An easily available hypervalent iodine(V) reagent, 2-iodoxybenzoic acid (IBX) immobilized in the ionic liquid [bmim][Br] was found to be an efficient and eco-friendly protocol for the oxidation of 17α-methylandrostan- 3β,17β-diol (1). At ambient temperature oxidation of 1 with IBX gave mestanolone (2) in good yield and with an increased stoichiometric amount of IBX, oxidation adjacent to the carbonyl functionality (α,β- unsaturation) occurred to give dehydrogenated 17β-hydroxy-17α-methyl- Δ1-androsten-3-one (3) as the major product in a one-pot reaction. The product is easily obtained by extraction with diethyl ether and evaporation of the solvent.

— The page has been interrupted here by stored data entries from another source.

theorem State.Inv.bmWrite {s : State p} (hs : s.Inv) {k : Nat} (hk : k < p.nbyte) (v : Byte) :
    (s.bmWrite k v).Inv :=
  ⟨State.memWf_bmWrite hs.1 hk v, hs.2⟩

theorem State.Inv.resetEvent (s : State p) : s.resetEvent.Inv :=
  ⟨s.memWf_resetEvent, State.statusOk_of_err_none rfl⟩

theorem State.Inv.resetAt (p : Config.Params) : (State.resetAt p).Inv :=
  ⟨State.memWf_resetAt p, State.statusOk_of_err_none rfl⟩

/-- The failure both commands have (60_exceptions.md R162). -/
theorem State.Inv.fail_dimensionMismatch {s : State p} (hs : s.Inv) : (s.fail .dimensionMismatch).Inv :=
  ⟨hs.1, by simp [State.statusOk]⟩

/-- The failure only UNPACK has (60_exceptions.md R161). -/
theorem State.Inv.fail_insufficientData {s : State p} (hs : s.Inv) (hop : s.op = .unpack) :
    (s.fail .insufficientData).Inv :=
  ⟨hs.1, by simp [State.statusOk, hop]⟩

theorem State.Inv.packResult (hp : p.valid = true) {s : State p} (hs : s.Inv) : (packResult s).Inv :=
  ⟨State.memWf_packResult hp hs.1, State.statusOk_of_err_none rfl⟩

theorem State.Inv.unpackResult {s : State p} (hs : s.Inv) : (unpackResult s).Inv :=
  ⟨State.memWf_unpackResult hs.1, State.statusOk_of_err_none rfl⟩

theorem State.execEnabled_iff (s : State p) (c : Command) :
    s.execEnabled c = true ↔ s.busy = true ∧ s.op = c := by
  simp [State.execEnabled]

theorem execPack_keeps_inv (hp : p.valid = true) {s t : State p} (hs : s.Inv)
    (h : execPack s = .next t) : t.Inv := by
  obtain ⟨-, rfl⟩ | ⟨-, -, rfl⟩ | ⟨-, -, rfl⟩ := execPack_cases h
  · exact hs
  · exact hs.fail_dimensionMismatch
  · exact hs.packResult hp

theorem execUnpack_keeps_inv {s t : State p} (hs : s.Inv) (h : execUnpack s = .next t) : t.Inv := by
  obtain ⟨-, rfl⟩ | ⟨-, -, rfl⟩ | ⟨he, -, -, rfl⟩ | ⟨-, -, -, rfl⟩ := execUnpack_cases h
  · exact hs
  · exact hs.fail_dimensionMismatch
  · exact hs.fail_insufficientData ((s.execEnabled_iff .unpack).mp he).2
  · exact hs.unpackResult

/-- Every instruction, with any operands, keeps the invariant. -/
theorem execAt_keeps_inv (hp : p.valid = true) (i : Instr) {s t : State p} (hs : s.Inv)
    (h : execAt i s = .next t) : t.Inv := by
  cases i with
  | rdreg n =>
    obtain rfl := Host.Outcome.next.inj h
    exact hs.of_toBlock (s.readRegister_toBlock n)
  | wrreg n v =>
    obtain rfl := Host.Outcome.next.inj h
    exact hs.hostWrite (hs.writeRegister n _)
  | rdg r c =>
    obtain rfl := Host.Outcome.next.inj h
    split
    · exact hs.respondIdle _
    · exact hs.respond _
  | wrg r c v =>
    obtain rfl := Host.Outcome.next.inj h
    split
    · next hin => exact hs.hostWrite (hs.gmWrite hin _)
    · exact hs.noResponse
  | rdb k =>
    obtain rfl := Host.Outcome.next.inj h
    split
    · exact hs.respondIdle _
    · exact hs.respond _
  | wrb k v =>
    obtain rfl := Host.Outcome.next.inj h
    split
    · next hk => exact hs.hostWrite (hs.bmWrite hk _)
    · exact hs.noResponse
  | rdrsv a =>
    obtain rfl := Host.Outcome.next.inj h
    exact hs.respond 0
  | wrrsv a v =>
    obtain rfl := Host.Outcome.next.inj h
    exact hs.noResponse
  | pack => exact execPack_keeps_inv hp hs h
  | unpack => exact execUnpack_keeps_inv hs h

/-- Every step keeps the invariant: a request, the pending command, a reset or an idle turn. -/
theorem stepAt_keeps_inv (hp : p.valid = true) {s t : State p} (hs : s.Inv)
    (h : stepAt s = .next t) : t.Inv := by
  have hq (rest : List (Event p)) : State.Inv { s with inputs := rest } := hs.of_toBlock rfl
  obtain ⟨_, rest, -, h⟩ | ⟨-, h⟩ | ⟨_, -, rfl⟩ | ⟨-, -, rfl⟩ := stepAt_cases h
  · exact execAt_keeps_inv hp _ (hq rest) h
  · exact execAt_keeps_inv hp _ (hq _) h
  · exact State.Inv.resetEvent _
  · exact hq _

/-- Settles O52: this hardware is the machine at the default parameters, which are valid. -/
theorem stepKeepsInvariant : Obligations.StepKeepsInvariant :=
  ⟨fun s _ hs h => stepAt_keeps_inv params_valid hs (step_eq_stepAt s ▸ h),
    fun _ hp _ _ hs h => stepAt_keeps_inv hp hs h⟩

/-- Settles O53: no cell is written and no error reported. -/
theorem resetMeetsInvariant : Obligations.ResetMeetsInvariant :=
  ⟨State.Inv.resetAt _, State.Inv.resetAt⟩

end Sys2Proof.Machine
end

section
/-! PROOF. The EXEC steps compute the source's two functions (41_pack.md R112 to R115; 42_unpack.md R125 to
R129) on the grid and the bytes the memories hold (10_state.md R38, R39). -/

namespace Sys2Proof.Machine

variable {p : Config.Params}

/-! ### The calls, in terms of the state that declares the shape -/

theorem packCall_of_dimsOk {s : State p} (hd : s.dimsOk = true) :
    packCall s.gmRead s.width.toInt s.height.toInt = .ok (pack (gridOf s)) := by
  obtain ⟨hw, hh⟩ := s.dimsOk_iff.mp hd
  exact if_neg (by simp only [State.w, State.h] at hw hh; omega)

theorem packCall_of_not_dimsOk {s : State p} (hd : s.dimsOk = false) (cell : Nat → Nat → Bit) :
    packCall cell s.width.toInt s.height.toInt = .error .dimensionMismatch :=
  if_pos (s.dimsOk_eq_false.mp hd)

theorem unpackCall_of_not_dimsOk {s : State p} (hd : s.dimsOk = false) (B : List Byte) :
    unpackCall B s.width.toInt s.height.toInt = .error .dimensionMismatch :=
  if_pos (s.dimsOk_eq_false.mp hd)

/-- `L` as the source computes it, from the exact product of the declared dimensions. -/
theorem State.packedLen_eq {s : State p} (hd : s.dimsOk = true) :
    ceil8 (s.width.toInt * s.height.toInt).toNat = s.packedLen := by
  obtain ⟨hw, hh⟩ := s.dimsOk_iff.mp hd
  have h := Int.toNat_mul hw.le hh.le
  simp only [State.packedLen, State.cells, State.cols, State.rows, ← h]
  rfl

/-- With positive dimensions `unpack` fails exactly when there are fewer than `L` bytes (42_unpack.md R127). -/
theorem unpackCall_of_dimsOk {s : State p} (hd : s.dimsOk = true) (B : List Byte) :
    unpackCall B s.width.toInt s.height.toInt =
      if B.length < s.packedLen then .error .insufficientData else .ok (unpack B s.cols s.rows) := by
  obtain ⟨hw, hh⟩ := s.dimsOk_iff.mp hd
  rw [← State.packedLen_eq hd]
  exact if_neg (by simp only [State.w, State.h] at hw hh; omega)

@[simp] theorem bytesOf_length (s : State p) : (bytesOf s).length = s.len := by simp [bytesOf]

theorem bytesOf_getD (s : State p) {k : Nat} (hk : k < s.len) : (bytesOf s).getD k 0 = s.bmRead k := by
  simp [bytesOf, List.getD, hk]

theorem gridOf_cells (s : State p) : (gridOf s).height * (gridOf s).width = s.cells :=
  Nat.mul_comm _ _

/-! ### PACK -/

/-- The EXEC step of a pending PACK (41_pack.md R114, R115). -/
theorem execPack_of_enabled {s : State p} (hb : s.busy = true) (hop : s.op = .pack) :
    execPack s = .next (if s.dimsOk then packResult s else s.fail .dimensionMismatch) := by
  simp [execPack, State.execEnabled, hb, hop]

/-- A byte PACK writes is the byte of `pack` there. -/
theorem packByte_eq_pack_getD {s : State p} {k : Nat} (hk : k < s.packedLen) :
    packByte s k = (pack (gridOf s)).getD k 0 := by
  rw [pack_getD _ (by rwa [gridOf_cells]), gridOf_cells]
  rfl

theorem pack_gridOf_length (s : State p) : (pack (gridOf s)).length = s.packedLen := by
  simp [pack, gridOf_cells, State.packedLen]

/-- BM after a successful PACK, from 0 to BLEN - 1, is `pack` of the grid in GM. -/
theorem bytesOf_packResult (hp : p.valid = true) (s : State p) :
    bytesOf (packResult s) = pack (gridOf s) := by
  have hlen : (packResult s).len = s.packedLen := s.packedLen_toNat hp
  apply List.ext_getElem
  · rw [bytesOf_length, hlen, pack_gridOf_length]
  · intro k hk hk'
    rw [bytesOf_length, hlen] at hk
    calc (bytesOf (packResult s))[k]
        = (packResult s).bmRead k := by simp [bytesOf]
      _ = packByte s k := by rw [packResult_bmRead, if_pos hk]
      _ = (pack (gridOf s)).getD k 0 := packByte_eq_pack_getD hk
      _ = (pack (gridOf s))[k] := List.getD_eq_getElem _ _ hk'

/-- Settles O28: with positive dimensions the step writes `pack` of the grid, else it reports the error of the
call. -/
theorem packComputesPack : Obligations.PackComputesPack := by
  refine ⟨exec_eq_execAt .pack, fun p hp s hb hop => ⟨_, execPack_of_enabled hb hop, ?_⟩⟩
  cases hd : s.dimsOk with
  | false =>
    rw [packCall_of_not_dimsOk hd]
    rfl
  | true =>
    rw [packCall_of_dimsOk hd]
    exact ⟨bytesOf_packResult hp s, rfl⟩

/-! ### UNPACK -/

/-- The EXEC step of a pending UNPACK (42_unpack.md R128, R129). -/
theorem execUnpack_of_enabled {s : State p} (hb : s.busy = true) (hop : s.op = .unpack) :
    execUnpack s = .next (if s.dimsOk then
      if s.len < s.packedLen then s.fail .insufficientData else unpackResult s
    else s.fail .dimensionMismatch) := by
  simp [execUnpack, State.execEnabled, hb, hop]

/-- The corner of GM after a successful UNPACK is `unpack` of the bytes in BM. -/
theorem gridOf_unpackResult_same {s : State p} (hl : s.packedLen ≤ s.len) :
    (gridOf (unpackResult s)).Same (unpack (bytesOf s) s.cols s.rows) := by
  refine ⟨rfl, rfl, fun r c (hr : r < s.rows) (hc : c < s.cols) => ?_⟩
  have hn : r * s.cols + c < s.cells := State.flat_lt hr hc
  have hk : (r * s.cols + c) / 8 < s.len := by
    simp only [State.packedLen, ceil8] at hl
    omega
  calc (unpackResult s).gmRead r c
      = unpackBit s (r * s.cols + c) := unpackResult_gmRead_corner s hr hc
    _ = byteBit ((bytesOf s).getD ((r * s.cols + c) / 8) 0) ((r * s.cols + c) % 8) := by
        rw [bytesOf_getD s hk, unpackBit]
    _ = (unpack (bytesOf s) s.cols s.rows).cell r c :=
        (unpack_cell _ hr hc (by rwa [bytesOf_length])).symm

/-- Settles O34: the step's checks are those of the call, in its order, and its cells those of `unpack`. -/
theorem unpackComputesUnpack : Obligations.UnpackComputesUnpack := by
  refine ⟨exec_eq_execAt .unpack, fun p _ s hb hop => ⟨_, execUnpack_of_enabled hb hop, ?_⟩⟩
  cases hd : s.dimsOk with
  | false =>
    rw [unpackCall_of_not_dimsOk hd]
    rfl
  | true =>
    rw [unpackCall_of_dimsOk hd, bytesOf_length]
    by_cases hl : s.len < s.packedLen
    · simp only [hl, if_true]
      rfl
    · simp only [hl, if_true, if_false]
      exact ⟨gridOf_unpackResult_same (Nat.le_of_not_lt hl), rfl⟩

end Sys2Proof.Machine
end

section
/-! PROOF. The parameters: the machine at parameters given, and that every grid and packed sequence fits
(00_scope.md R6, R7). -/

namespace Sys2Proof.Machine

variable {p : Config.Params}

/-- A machine exists exactly where the constraints of R7 are met. -/
theorem coreAt_isSome (p : Config.Params) : (coreAt p).isSome = p.valid := by
  unfold coreAt
  cases p.valid <;> rfl

/-- The machine at the default parameters is that of this hardware. -/
theorem coreAt_params : coreAt Config.params = some Sys2Proof.core := by
  have hstep : (stepAt : State → _) = step := funext fun s => (step_eq_stepAt s).symm
  rw [coreAt, if_pos params_valid, hstep]
  rfl

theorem State.cells_pos {s : State p} (h : s.dimsOk = true) : 0 < s.cells :=
  Nat.mul_pos (State.cols_pos h) (State.rows_pos h)

/-- The least number of bytes for at least one cell is at least one. -/
theorem ceil8_pos {n : Nat} (h : 0 < n) : 0 < ceil8 n := by
  unfold ceil8
  omega

/-- `LMAX` in closed form, with `DIMW = e + 4` and `x = 2 ^ e`: the largest grid has `(8x - 1)^2` cells. -/
theorem lmax_of_dimw {e : Nat} (h : p.dimw = e + 4) :
    p.lmax = 8 * (2 ^ e * 2 ^ e) - 2 * 2 ^ e + 1 := by
  have hd : p.dmax = 8 * 2 ^ e - 1 := by
    rw [Config.Params.dmax, h, Nat.add_sub_assoc (by omega), pow_add]
    omega
  obtain ⟨y, hy⟩ : ∃ y, 2 ^ e = y + 1 := Nat.exists_eq_add_of_le' Nat.one_le_two_pow
  have hcells : p.nmax = 64 * (y * y) + 112 * y + 49 := by
    rw [Config.Params.nmax, hd, hy, show 8 * (y + 1) - 1 = 8 * y + 7 by omega]
    ring
  have hsq : (y + 1) * (y + 1) = y * y + 2 * y + 1 := by ring
  rw [Config.Params.lmax, hcells, hy, hsq]
  omega

/-- The bound of R7 on `LENW`, from a width of 4 on. -/
theorem lmax_closed_form (hd : 4 ≤ p.dimw) :
    p.lmax = 2 ^ (2 * p.dimw - 5) - 2 ^ (p.dimw - 3) + 1 := by
  obtain ⟨e, he⟩ := Nat.exists_eq_add_of_le' hd
  have h1 : 2 ^ (2 * p.dimw - 5) = 8 * (2 ^ e * 2 ^ e) := by
    rw [he, show 2 * (e + 4) - 5 = 3 + (e + e) by omega, pow_add, pow_add]
    rfl
  have h2 : 2 ^ (p.dimw - 3) = 2 * 2 ^ e := by
    rw [he, show e + 4 - 3 = 1 + e by omega, pow_add]
    rfl
  rw [lmax_of_dimw he, h1, h2]

theorem lmax_fits_lenw (hd : 4 ≤ p.dimw) (hl : 2 * p.dimw - 5 ≤ p.lenw) :
    p.lmax ≤ 2 ^ p.lenw - 1 := by
  have hlen : 2 ^ (2 * p.dimw - 5) ≤ 2 ^ p.lenw := Nat.pow_le_pow_right (by omega) hl
  have hlow : 2 ^ 1 ≤ 2 ^ (p.dimw - 3) := Nat.pow_le_pow_right (by omega) (by omega)
  have hmid : 2 ^ (p.dimw - 3) ≤ 2 ^ (2 * p.dimw - 5) := Nat.pow_le_pow_right (by omega) (by omega)
  rw [lmax_closed_form hd]
  omega

/-- Settles O59: the table by evaluation, the machines by their equality, the sizes by the bounds of the
dimensions, and the closed form by arithmetic in `2 ^ (DIMW - 4)`. -/
theorem packedLengthFitsBlen : Obligations.PackedLengthFitsBlen := by
  refine ⟨by decide, ⟨rfl, rfl, rfl, rfl, rfl⟩, fun p => ⟨coreAt_isSome p, rfl, rfl, rfl, rfl, rfl⟩,
    ⟨coreAt_params, exec_eq_execAt, step_eq_stepAt, rfl⟩, ?capacity,
    fun p hd hl => ⟨lmax_closed_form hd, lmax_fits_lenw hd hl⟩⟩
  case capacity =>
    intro p hp s hw hh
    have hd : s.dimsOk = true := s.dimsOk_iff.mpr ⟨hw, hh⟩
    obtain ⟨-, -, -, hfit⟩ := (valid_iff p).mp hp
    exact ⟨s.cols_le, s.rows_le, dmax_lt_gdim p, State.cells_pos hd, s.cells_le_nmax,
      ceil8_pos (State.cells_pos hd), s.packedLen_le_lmax, hfit, s.packedLen_toNat hp⟩

end Sys2Proof.Machine
end

section
/-! PROOF. What a step runs (00_scope.md R5; 10_state.md R27), and the places that hold no state
(20_memory.md R52; 40_host_access.md R90, R91, R97). -/

namespace Sys2Proof.Machine

variable {p : Config.Params}

/-! ### A step -/

theorem step_of_run {s t : State} {i : Instr} (h : fetch s = .run i t) : step s = exec i t := by
  rw [step, h]

theorem step_of_done {s t : State} (h : fetch s = .done t) : step s = .next t := by
  rw [step, h]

Process for the synthesis of oxandrolone

A process is disclosed for synthesizing oxandrolone 1 involving the bromination of compound 2 to obtain compound 3, followed by the highly selective de-bromination of compound 3 to obtain compound 4, followed by the oxidation of compound 4 to obtain compound 6, and finally the reduction of compound 6 to obtain oxandrolone 1.

Process for the production of oxandrolone

The present invention relates to a process for the synthesis of oxandrolone from mestanolone. The process comprises the steps of: (a) oxidizing mestanolone to form 17β-hydroxy-17α-methyl-5α-androst-1-en-3-one; (b) hydroxylating the 17β-hydroxy-17α-methyl-5α-androst-1-en-3-one to form 1α,2α,17β-trihydroxy-17α-methylandrostan-3-one; (c) cleaving the 1α,2α,17β-trihydroxy-17α-methylandrostan-3-one to form 17β-hydroxy-17α-methyl-1-oxo-1,2,-seco-A-nor-5α-androstan-2-oic acid; and (d) reducing the 17β-hydroxy-17α-methyl-1-oxo-1,2,-seco-A-nor-5α-androstan-2-oic acid to form oxandrolone.

A convenient synthesis of oxandrolone through a regioselective Candida antarctica lipase-catalyzed transformation

The use of a regioselective CAL-catalyzed transformation of a suitable intermediate allowed a convenient synthesis of oxandrolone, an anabolic hormone actually employed to improve the quality of life for patients with HIV-infections.